Alper omuzları çökmüş bir halde bankta oturuyordu. Gözleri gidip gelen dalgaları izliyor içten içe içinde oluşan büyük korkuyu bu şekilde yenmeye çabalıyordu. Özüm'ün ona doğru adım adım gelmesini ne kadar çok istese de bir o kadar da bu geliş onu tedirgin ediyordu. Delicesine korkuyordu. Çünkü bu geliş asla gerçek anlamda bir geliş değildi. İçi titriyordu adamın, ruhu nedensizce üşüyordu. Derin bir soluk alıp verdi ve arkasına yaslandı. Yanında hissettiği hareketlilik ile başını çevirdiğinde Özüm'ün ses etmeden yanı başına sessizce iliştiğini gördü.

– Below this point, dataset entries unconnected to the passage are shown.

-- ==== Sys2Proof/Machine/Interrupt.lean ====
section
/-!
DEFINITION. Interrupt entry (R154, R155, with the abandoned divide of R147) and the end of WAIT (R160).
-/
namespace Sys2Proof.Machine

/-- The source whose vector an entry reads: the one accepted, or a source of a higher level that became pending before step 3
(R155). -/
def Core.entrySource (k : Core) (first : Nat) : Nat :=
  match k.acceptable with
  | some best => if k.srcLevel first < k.srcLevel best then best else first
  | none => first

/-- Interrupt entry: not while a FENCE or IFLUSH performs (R154), and behind older held stores to its frame (R133). `late` are sources that become pending before the vector is read. -/
def execInterruptEntry (c : Cl) (inDivide : Bool) (late : BitVec 64) (s : State) : Out :=
  if s.runnable c && !s.core[c].draining && !s.frameBusy c then
    match s.core[c].acceptable with
    | some first =>
      let s1 := s.onCore c (fun k => { k with
        icuPend := k.icuPend ||| (late &&& icuSources c)
        divAbandon := if inDivide then k.divAbandon + 1 else k.divAbandon })
      let src := s1.core[c].entrySource first
      .next (s1.entry c s.core[c].pc (fun k => (src, BitVec.ofNat 5 (k.srcLevel src)))
        (fun k => { k with icuPend := putBit k.icuPend src false }))
    | none => .next s
  else .next s

/-- A core in WAIT resumes when CUE_READY is non-zero or a source is acceptable, once its cluster is awake (R160, R242). -/
def execWaitWake (c : Cl) (s : State) : Out :=
  let k := s.core[c]
  if k.waiting && (s.powerOf (rqCl c) == .idle || s.powerOf (rqCl c) == .run) && !s.isolated c &&
      (k.cueReady != 0 || k.acceptable.isSome) then
    .next (s.withWdogs (fun s => (s.onCore c (fun k => { k with waiting := false })).setPower (rqCl c) .run))
  else .next s

end Sys2Proof.Machine
end

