-- ==== Sys2Proof/Machine/Dispatch.lean ====
section
/-!
DEFINITION. exec: one arm per command, each a direct call of its meaning.
-/
namespace Sys2Proof.Machine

Ne bir merhaba, ne bir seslenme hiçbir şey yoktu. Olan tek bir şey vardı o da onun gözlerinde gördüğü uzaklıktı. Genç kız da ufka doğru bakıyordu şimdi. Gözlerini ileriye doğru dikmiş sessizliği mesken ediyordu kendisine.
Alper istemsizce açıp kapadı gözlerini "Hoş geldin." Dedi her zaman yüreğine hoş gelen kadına. Başını bile döndürmedi kız, gözlerine bakma gereği bile duymadan sadece başını olumlu anlamda sallarken, Alper gözlerini görememiş olmanın hayal kırıklığında boğuluyordu.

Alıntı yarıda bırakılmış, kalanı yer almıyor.